“Russia, Russia, Russia,” but hardly a big media mention of building climate catastrophe

Virtually buried under the avalanche of stories on the post-Trump-Putin summit fallout is this gem by journalist Somini Sengupta in today’s New York Times – Summers are becoming so hot in South Asia that people are already dying in big numbers, and soon cities may be too hot to remain livable for hundreds of millions of inhabitants.  The story notes that “the science is unequivocally worrying.  Across the region, a recent World Bank report concluded, rising temperatures could diminish the living standards of 800 million people.”  And not merely living standards, but life itself.

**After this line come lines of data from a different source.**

/-- The overlay R567 selects: the page its copy starts at, its SEQ and its bytes. -/
def Seedbank.overlay (b : Seedbank) : Option (Nat × Nat × List Byte) :=
  match b.overlayCopy Part.overlay, b.overlayCopy (Part.overlay + 2048) with
  | some x, some y => if seqLarger y.1 x.1 then some (Part.overlay + 2048, y) else some (Part.overlay, x)
  | some x, none => some (Part.overlay, x)
  | none, some y => some (Part.overlay + 2048, y)
  | none, none => none

/-- Writes an overlay image into the copy not selected, its first page last, and increments OVERLAYGEN in the same commit. -/
def Seedbank.writeOverlay (b : Seedbank) (now : Nat) (img : List Byte) : Seedbank :=
  let (dest, seq) := match b.overlay with
    | some (p, q, _) => (if p = Part.overlay then Part.overlay + 2048 else Part.overlay, (q + 1) % 2 ^ 32)
    | none => (Part.overlay, 1)
  let n := max 1 ((img.length + 55) / 56)
  (((b.putPages now (dest + 1) seq (img.drop 56) (n - 1)).smcPut now dest (framePage (img.take 56) seq)).increment now 3).commitNow

end Sys2Proof.Machine
end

With President Trump’s summit flub, his myriad foes smell blood in the water, so it’s unlikely that the “Russia-Russia-Russia-Putin-Putin-Putin” clamor will subside any time soon.  The shoot-from-the-lip U.S. president has somehow managed to survive a steady stream of racist-misogynistic-xenophobic-Islamophobic-autocratic invective dating back to his campaign; perhaps this at last – the “treasonous” sucking up to Russia’s election-tampering leader – will, opponents pray, mark the start of his much-deserved downfall.

Maybe so, maybe not.  But Trump or no Trump, the existential threat of rapid global warming, and, more broadly, massive climate destabilization, is all too real, all too urgent, and won’t go away because mainstream media choose to ignore it.  An important question we should all be asking is, why do they?  The house is burning down, as it were, and our self-appointed “watchdogs of democracy” choose to focus on flaws in the living room wallpaper.